Saudi diplomacy tastes diplomatic change
Editor's Note: Saudi Arabia's Crown Prince Mohammed bin Salman will visit China on Thursday and Friday as part of his Asia tour, which has taken him to Pakistan and India earlier. Why is the Saudi crown prince visiting China now? And how can China and Saudi Arabia strengthen ties? Four experts share their views on the issue with China Daily's Liu Jianna. Excerpts follow:
Reflecting Riyadh's eastward policy
As early as 2005, former Saudi king Abdullah bin Abdul-Aziz proposed the eastward policy, saying that Arab countries' future and hope lie in the East and China. Accordingly, king Abdullah chose China as the destination of his official visit, breaking with the tradition of first visiting the United States.
This shows Riyadh has put increasing emphasis on the East in the 21st century.

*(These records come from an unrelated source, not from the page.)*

/-! ## The queues (R81 to R84) -/

/-- What an event leaves of the places in the queues, where `placed` says which of the QUEUED slots it placed. -/
theorem RunFor.places {why : SlotId → Prop} (h : RunFor a why s t) (hq : s.QueueSound) {placed : SlotId → Bool}
    (hp : ∀ i, placed i = true ↔
      (s.slot i).state ≠ .queued ∨ (t.slot i).override ≠ (s.slot i).override ∨ why i) :
    (∀ i, placed i = true → (t.slot i).state = .queued → ∃ x y,
      (t.zone (zoneOf i)).queue = x ++ ⟨i, (t.slot i).effectivePriority⟩ :: y ∧
      (∀ e ∈ x, e.priority ≤ (t.slot i).effectivePriority) ∧
      ∀ e ∈ y, (t.slot i).effectivePriority < e.priority ∨
        ((t.slot i).effectivePriority = e.priority ∧ placed e.slot = true ∧ i < e.slot)) ∧
    ∀ z, ((t.zone z).queue.filter fun e => !placed e.slot).Sublist (s.zone z).queue := by
  have htq := h.queueSound hq
  obtain ⟨L, u, d, e, hl, hr, hn⟩ := h
  have huq := d.queueSound hq
  obtain ⟨hsub, hkeep⟩ := e.queue huq
  have mem : ∀ i, (t.slot i).state = .queued → (placed i = true ↔ i ∈ L) := fun i hi => by
    have hu := (hkeep i).2 hi
    rw [hp, (hkeep i).1]
    constructor
    · intro hw
      by_contra hL
      obtain ⟨hs, ho⟩ := d.unplaced i hL hu
      rcases hw with hw | hw | hw
      · exact hw hs
      · exact hw ho
      · exact hn i hL hw hu
    · exact hr i
  have inQueue : ∀ z, ∀ x ∈ (t.zone z).queue, (t.slot x.slot).state = .queued := fun z x hx =>
    ((htq.member z x.slot).1 ⟨x, hx, rfl⟩).1
  constructor
  · intro i hpi hi
    obtain ⟨x, hx, rfl⟩ := (htq.member _ i).2 ⟨hi, rfl⟩
    obtain ⟨l, r, hlr⟩ := List.append_of_mem hx
    have hpr := htq.priority _ x hx
    have hsort := htq.sorted (zoneOf x.slot)
    have hplace := (d.placed [] hl hq (fun z => (hq.sorted z).imp placedOrder_nil) (zoneOf x.slot)).sublist (hsub _)
    rw [hlr, List.pairwise_append] at hsort hplace
    rw [← hpr]
    refine ⟨l, r, hlr, fun y hy => hsort.2.2 y hy x List.mem_cons_self, fun y hy => ?_⟩
    refine ((List.pairwise_cons.1 hplace.2.1).1 y hy).imp id fun ⟨he, hm⟩ => ?_
    obtain ⟨h1, h2⟩ := hm ((mem _ hi).1 hpi)
    exact ⟨he, (mem _ (inQueue _ y (by rw [hlr]; exact List.mem_append_right _ (List.mem_cons_of_mem _ hy)))).2 h1, h2⟩
  · intro z
    have hf : ((t.zone z).queue.filter fun e => !placed e.slot) =
        (t.zone z).queue.filter fun e => decide (e.slot ∉ L) := List.filter_congr fun x hx => by
      rw [Bool.eq_iff_iff, decide_eq_true_iff, ← mem x.slot (inQueue z x hx), Bool.not_eq_true', Bool.not_eq_true]
    rw [hf]
    exact (((hsub z).filter _).trans (d.queue L (fun _ h => h) z)).trans List.filter_sublist

/-- Settles O57: the deeds of an event place slots one by one, and the examination only takes slots from the queues. -/
theorem queuesStaySound : Obligations.QueuesStaySound := by
  intro s t h
  refine ⟨fun hq => ?_, listSound_invariant.step h, fun hq => ?_⟩
  · rcases step_run (a := False) hq nofun h with r | ⟨why, r, -⟩
    · obtain ⟨hslot, hzone⟩ := reset_records r
      refine ⟨fun z i => ?_, fun z => ?_, fun z e he => ?_, fun z => ?_⟩
      · rw [hzone, (hslot i).1]; exact iff_of_false (fun ⟨e, he, _⟩ => nomatch he) nofun
      · rw [hzone]; exact List.nodup_nil
      · rw [hzone] at he; cases he
      · rw [hzone]; exact .nil
    · exact r.queueSound hq
  · intro placed
    rcases step_run (a := False) hq nofun h with r | ⟨why, r, hw⟩
    · obtain ⟨hslot, hzone⟩ := reset_records r
      refine ⟨fun i _ hi => ?_, fun z => ?_⟩
      · rw [(hslot i).1] at hi; cases hi
      · rw [hzone]; exact List.nil_sublist _
    · refine r.places hq fun i => ?_
      rw [hw]; exact decide_eq_true_iff

end Sys2Proof.Machine
end

section
/-! # Steps, resets and the arithmetic of a grant: the statements of tier 1 -/

namespace Sys2Proof.Machine

/-! ## Steps -/

/-- Settles O1. -/
theorem stepTakesFrontCommand : Obligations.StepTakesFrontCommand := by
  refine ⟨fun c s => rfl, fun s h => ?_⟩
  unfold step
  rw [h]

theorem completes_next (s : State) : Completes (.next s) := ⟨s, rfl⟩

theorem completes_event (f : State → State) (s : State) : Completes (event f s) := ⟨_, rfl⟩

theorem completes_request (r : Request) (b : Body) (s : State) : Completes (request r b s) := ⟨_, rfl⟩

theorem completes_ite {p : Prop} [Decidable p] {a b : Host.Outcome State Fault Refusal} (ha : Completes a)
    (hb : Completes b) : Completes (if p then a else b) := by
  split
  · exact ha
  · exact hb

theorem completes_eventIf {p : Prop} [Decidable p] (f : State → State) (s : State) :
    Completes (if p then event f s else .next s) := completes_ite (completes_event ..) (completes_next ..)

theorem completes_response (c : Byte) (r : Request) (b : Body) (s : State) : Completes (responseCommand c r b s) :=
  completes_ite (completes_request ..) (completes_next ..)

theorem completes_onTick (x : TickInputs) (f : State → State) (s : State) : Completes (onTick x f s) :=
  completes_ite (completes_next ..) (completes_event ..)

theorem completes_tick (p : TickPart) (s : State) : Completes (execMultiframeTick p s) := by
  cases p with
  | whole x => exact completes_onTick ..
  | issue x => exact completes_onTick ..
  | windowAndBank => exact completes_event ..

theorem completes_grant (z : ZoneId) (s : State) : Completes (execGrant z s) := by
  unfold execGrant
  split
  · exact completes_event ..
  · exact completes_next ..

theorem completes_limitExpiry (z : ZoneId) (s : State) : Completes (execPrechargeLimitExpiry z s) := by
  unfold execPrechargeLimitExpiry
  split
  · exact completes_eventIf ..
  · exact completes_next ..

theorem completes_windowGrant (s : State) : Completes (execWindowGrant s) := by
  unfold execWindowGrant
  split
  · exact completes_eventIf ..
  · exact completes_next ..

theorem completes_ofWindow (s : State) : Completes (execWindowVerdict s) ∧ Completes (execRevert s) ∧
    Completes (execRestore s) ∧ Completes (execUndo s) := by
  unfold execWindowVerdict execRevert execRestore execUndo
  cases s.block.opened with
  | none => exact ⟨completes_next _, completes_next _, completes_next _, completes_next _⟩
  | some w => exact ⟨completes_eventIf .., completes_eventIf .., completes_eventIf .., completes_eventIf ..⟩

theorem completes_replyDiscard (p : Port) (a : BitVec 7) (e : BusEvent) (s : State) :
    Completes (execReplyDiscard p a e s) := by
  cases e <;> exact completes_event ..

/-- Settles O2: each command is an event, a request, or one of them behind a test. -/
theorem everyCommandCompletes : Obligations.EveryCommandCompletes := by
  intro c s
  cases c with
  | powerUp => exact completes_next _
  | controllerRestart => exact completes_ite (completes_next _) (completes_next _)
  | surveyClassification => exact completes_ite (completes_next _) (completes_next _)
  | surveyDone => exact completes_ite (completes_next _) (completes_next _)
  | multiframeTick p => exact completes_tick p s
  | grant z => exact completes_grant z s
  | prechargeLimitExpiry z => exact completes_limitExpiry z s
  | windowGrant => exact completes_windowGrant s
  | windowVerdict => exact (completes_ofWindow s).1
  | revert => exact (completes_ofWindow s).2.1
  | restore => exact (completes_ofWindow s).2.2.1
  | undo => exact (completes_ofWindow s).2.2.2
  | markerArrival | highwayError | emptyWrite | replyRead => exact completes_event ..
  | sampleReport | prechargeComplete | feedHealthChange | bayStrapChange | supervisionTimerExpiry | declareTimerExpiry
  | drainTimerExpiry | dischargeTimerExpiry | retryBackoffExpiry | holdoverLimit | syncWindowClose | laneSenseSample
  | badCheckFrame | busError | stuckLineReset => exact completes_eventIf ..
  | unknownRequest => exact completes_ite (completes_request ..) (completes_next _)
  | replyDiscard p a e => exact completes_replyDiscard p a e s
  | respContinue | respHold | respReject | respRollback | respJoin | respRetry | respRetire | respQuiesced | respCancel =>
    exact completes_response ..
  | readSlot | readZone | readShelf | readNotices | setNoticeMask | refresh | setZone | setSlotPolicy | assignGroups
  | releaseGroups | retire | forceRetire | adopt | unbar | setObservation | setTimers | setMonitor | readMonitor
  | clearMonitor | unfreeze | declare | retireSelf => exact completes_request ..

/-! ## Resets -/

theorem powerUp_port (s : State) (p : Port) : s.powerUp.port p = BusPort.reset := by cases p <;> rfl

theorem powerUp_map_none (s : State) (g : GroupId) : s.powerUp.map[g.val] = none := Vector.getElem_replicate ..

theorem powerUp_total (s : State) (k : EventKind) : s.powerUp.bank.total k = 0 := Vector.getElem_replicate ..

theorem powerUp_counters (s : State) (k : Fin 4) : ∃ e, s.powerUp.bank.counters[k.val] = Counter.reset e := by
  fin_cases k
  · exact ⟨.joinDone, rfl⟩
  · exact ⟨.revert, rfl⟩
  · exact ⟨.disturbedMf, rfl⟩
  · exact ⟨.budgetWaitMf, rfl⟩

theorem powerUp_kinds (s : State) : s.powerUp.bank.counters.map (·.kind) =
    #v[.joinDone, .revert, .disturbedMf, .budgetWaitMf] := by
  simp [State.powerUp, State.reset, Bank.reset, Counter.reset]

/-- Settles O3. -/
theorem powerUpGivesPowerUpValues : Obligations.PowerUpGivesPowerUpValues := by
  refine fun s => ⟨s.powerUp, rfl, fun i => ?_, fun z => ?_, rfl, rfl, rfl, rfl, rfl, powerUp_map_none s, rfl, rfl, rfl,
    rfl, rfl, rfl, rfl, rfl, powerUp_kinds s, fun k => ?_, powerUp_total s, rfl, rfl, fun m => ?_,
    fun p => ?_, rfl, rfl, rfl⟩
  · rw [powerUp_slot]
    decide
  · rw [powerUp_zone]
    decide
  · obtain ⟨e, he⟩ := powerUp_counters s k
    rw [he]
    exact ⟨rfl, rfl, rfl, rfl, rfl, rfl⟩
  · rw [powerUp_manager]
    decide
  · rw [powerUp_port]
    exact ⟨rfl, rfl⟩

theorem onTick_released {s : State} {x : TickInputs} {f : State → State} (h : s.restartReleased x = true) :
    onTick x f s = exec .controllerRestart { s with restartLine := ⟨false, false⟩ } := if_pos h

/-- Settles O4. -/
theorem restartKeepsLatches : Obligations.RestartKeepsLatches := by
  refine ⟨fun s h => ?_, fun s h => ?_, fun s x p hp ha hx => ?_⟩
  · refine ⟨s.restart, s.powerUp, by simp [exec, execControllerRestart, h], rfl, rfl, fun i => ?_⟩
    simp
  · simp [exec, execControllerRestart, State.askRestart, h]
  · have hr : s.restartReleased x = true := by rw [State.restartReleased, ha, hx]; rfl
    rcases hp with rfl | rfl <;> exact onTick_released hr

/-- Settles O54: the machine after reset is one that has been powered up. -/
theorem resetIsSound : Obligations.ResetIsSound := by
  have hslot : ∀ i, State.reset.slot i = Slot.reset := powerUp_slot State.reset
  have hzone : ∀ z, State.reset.zone z = Zone.reset := powerUp_zone State.reset
  have hman : ∀ m, State.reset.manager m = Manager.reset := powerUp_manager State.reset
  have hr : ∀ i, (State.reset.slot i).reservation = 0 := fun i => by rw [hslot]; rfl
  have hs : ∀ i, (State.reset.slot i).state = .empty := fun i => by rw [hslot]; rfl
  refine ⟨⟨fun i => by rw [hslot]; exact reset_sound, nofun⟩, booked_of_zero hr fun z => by rw [hzone]; rfl,
    ranged_reset (fun i => by rw [hslot]; rfl) hr hzone, ⟨fun i m h => ?_, fun _ m => by rw [hman]; decide⟩,
    ⟨fun z i => ?_, fun z => by rw [hzone]; exact List.nodup_nil, fun z e h => ?_, fun z => by rw [hzone]; exact .nil⟩,
    ⟨List.nodup_nil, fun i => ?_, fun i => ?_, fun i => ?_, fun i h => ?_, .nil⟩, fun i _ => ?_, ⟨fun z p h => ?_, fun i h => ?_⟩,
    fun i m h => ?_, fun i => ?_⟩
  · rw [hslot] at h; cases h
  · rw [hzone, hs]; exact iff_of_false (by simp [Zone.reset]) (by simp)
  · rw [hzone] at h; cases h
  · rw [hs]; exact iff_of_false (by simp [State.reset, WindowBlock.reset]) (by simp)
  · rw [hs]; exact iff_of_false (by simp [State.reset, WindowBlock.reset]) (by simp)
  · rw [hslot]; exact iff_of_false (by simp [State.reset, WindowBlock.reset]) (by simp [Slot.reset, LaneRecord.reset])
  · rw [hslot] at h; cases h
  · exact (heldGroups_eq_zero_iff ..).2 fun g => by
      rw [show State.reset.map[g.val] = none from powerUp_map_none State.reset g]; nofun
  · rw [hzone] at h; cases h
  · rw [hs] at h; cases h
  · rw [hs] at h; rw [hslot]; cases h; exact ⟨rfl, rfl⟩
  · rw [hslot]; exact ⟨by decide, by decide⟩

/-! ## The arithmetic of a grant -/

/-- Settles O24. -/
theorem grantArithmeticInRange : Obligations.GrantArithmeticInRange := by
  intro power margin bulk current hp1 hp2 hm hb1 hb2 hc1 hc2
  refine ⟨?_, ?_, (108 * bulk + 100 * current - 1) / (100 * current), rfl, ?_⟩
  · have hle := reservationFor_le hp2 hm
    unfold reservationFor at *
    have h1 : 256 ≤ power * (256 + margin) := by nlinarith
    omega
  · unfold inrushFor; omega
  · have hpos : 0 < 100 * current := by omega
    have hd := Nat.div_add_mod (108 * bulk + 100 * current - 1) (100 * current)
    have hlt := Nat.mod_lt (108 * bulk + 100 * current - 1) hpos
    set n := (108 * bulk + 100 * current - 1) / (100 * current)
    have hn : n ≤ 216 := by
      by_contra hc
      have hmul : 100 * current * 217 ≤ 100 * current * n := Nat.mul_le_mul_left _ (by omega)
      omega
    have h1 : 1 ≤ n := Nat.div_pos (by omega) hpos
    exact ⟨by omega, by omega, by omega, by omega⟩

/-! ## The reply frame -/

theorem byteSum_append (l m : List Byte) : byteSum (l ++ m) = byteSum l + byteSum m := by
  unfold byteSum
  induction m using List.reverseRecOn with
  | nil => simp
  | append_singleton m x ih => rw [← List.append_assoc, List.foldl_concat, List.foldl_concat, ih, add_assoc]

theorem byteSum_withCheck (l : List Byte) : byteSum (withCheck l) = 0 := by
  rw [withCheck, byteSum_append]
  simp [byteSum]

theorem stretch_line (l : BusLine) : l.stretch = if l.stuck = false then { l with lowTicks := 0 } else l := by
  unfold BusLine.stretch
  cases l.stuck <;> rfl

/-- Settles O52. -/
theorem replyFrameSumsToZero : Obligations.ReplyFrameSumsToZero := by
  intro p v n
  refine ⟨by simp [Reply.frame, withCheck], byteSum_withCheck _, rfl, fun h => ?_, fun k hk => ?_, fun e => ?_⟩
  · simp [Reply.frame, withCheck, byte, Nat.mod_eq_of_lt h]
  · simp [Reply.frame, withCheck, List.getElem?_append_left hk]
  · cases e with
    | hold | stop | write => exact ⟨rfl, rfl, rfl, by simp [BusPort.answer]⟩
    | read =>
      refine ⟨rfl, rfl, rfl, ?_⟩
      simp [BusPort.answer, BusPort.stretch, stretch_line]

end Sys2Proof.Machine
end

section
/-! # The timing reference (chapter 6): O30, O31 and O32 -/

namespace Sys2Proof.Machine

/-! ## The frame of an event of the reference -/

/-- An event that leaves both zones as they are ends with its own effect. -/
theorem event_of_zones {f : State → State} {s : State} (h : ∀ z, (f s).zone z = s.zone z) : event f s = .next (f s) :=
  congrArg Host.Outcome.next (settle_of_zones (h .one) (h .two))

theorem referenceEvent_modRef (s : State) (f : Reference → Reference) : ReferenceEvent s (s.modRef f) where
  slots := rfl
  zones := modRef_zone s f
  map := rfl
  block := rfl
  bank := rfl
  timers := rfl
  survey := rfl
  ports := modRef_port s f
  managers m := by rw [modRef_manager]
  notices := hasSlotNotice_congr (modRef_manager s f)
  shelf m k _ := hasShelfNotice_congr (modRef_manager s f) m k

The crown prince's visit to the three Asian countries not only reflects this trend in Saudi Arabia's diplomacy, but is also closely connected with Asia's strong growth momentum.
Pakistan, also a Sunni country, has been one of Saudi Arabia's closest traditional allies. The two countries have maintained close relations over the past decades irrespective of the changes in global and regional situations. That the Saudi royal family's security personnel and other major security forces are made up of Pakistanis shows the high level of trust Riyadh has in Islamabad.
In addition, Pakistan has been Saudi Arabia's indispensable partner in issues such as the civil war in Yemen and the Islamic Military Counter Terrorism Coalition.
India, the largest country in South Asia and bellwether of the Non-Aligned Movement, has increasingly caught Saudi Arabia's eye because of its huge market and growing demand for oil. Also, Riyadh aims to increase its influence on the Afghan government and the Taliban through its cooperation with Pakistan and India.
As for Riyadh's efforts to deepen cooperation with Beijing, there are two reasons for that. First, Saudi Arabia, like other influential regional powers including India, Turkey and Pakistan, actively seeks to strike a balance among major powers and manage relations with the US, China and Russia despite its dependence on the US.
And second, securing China's market amounts to maintaining Saudi Arabia's economic lifeline as China's economic strength builds up and demand for oil grows, especially taking into account the massive scale of bilateral energy trade.
China's Belt and Road Initiative and Saudi Vision 2030, a plan to reduce Saudi Arabia's dependence on oil and diversify its economy, are highly complementary. While Saudi Arabia hopes to diversify its economy, China aims to promote the Belt and Road Initiative in the Middle East, making them excellent cooperation partners. Saudi Arabia also seeks cooperation in trade, investment and capacity, particularly in new energy and infrastructure construction, which the Belt and Road Initiative promotes. Besides, the two countries have great cooperation potential in areas such as aerospace and military industry.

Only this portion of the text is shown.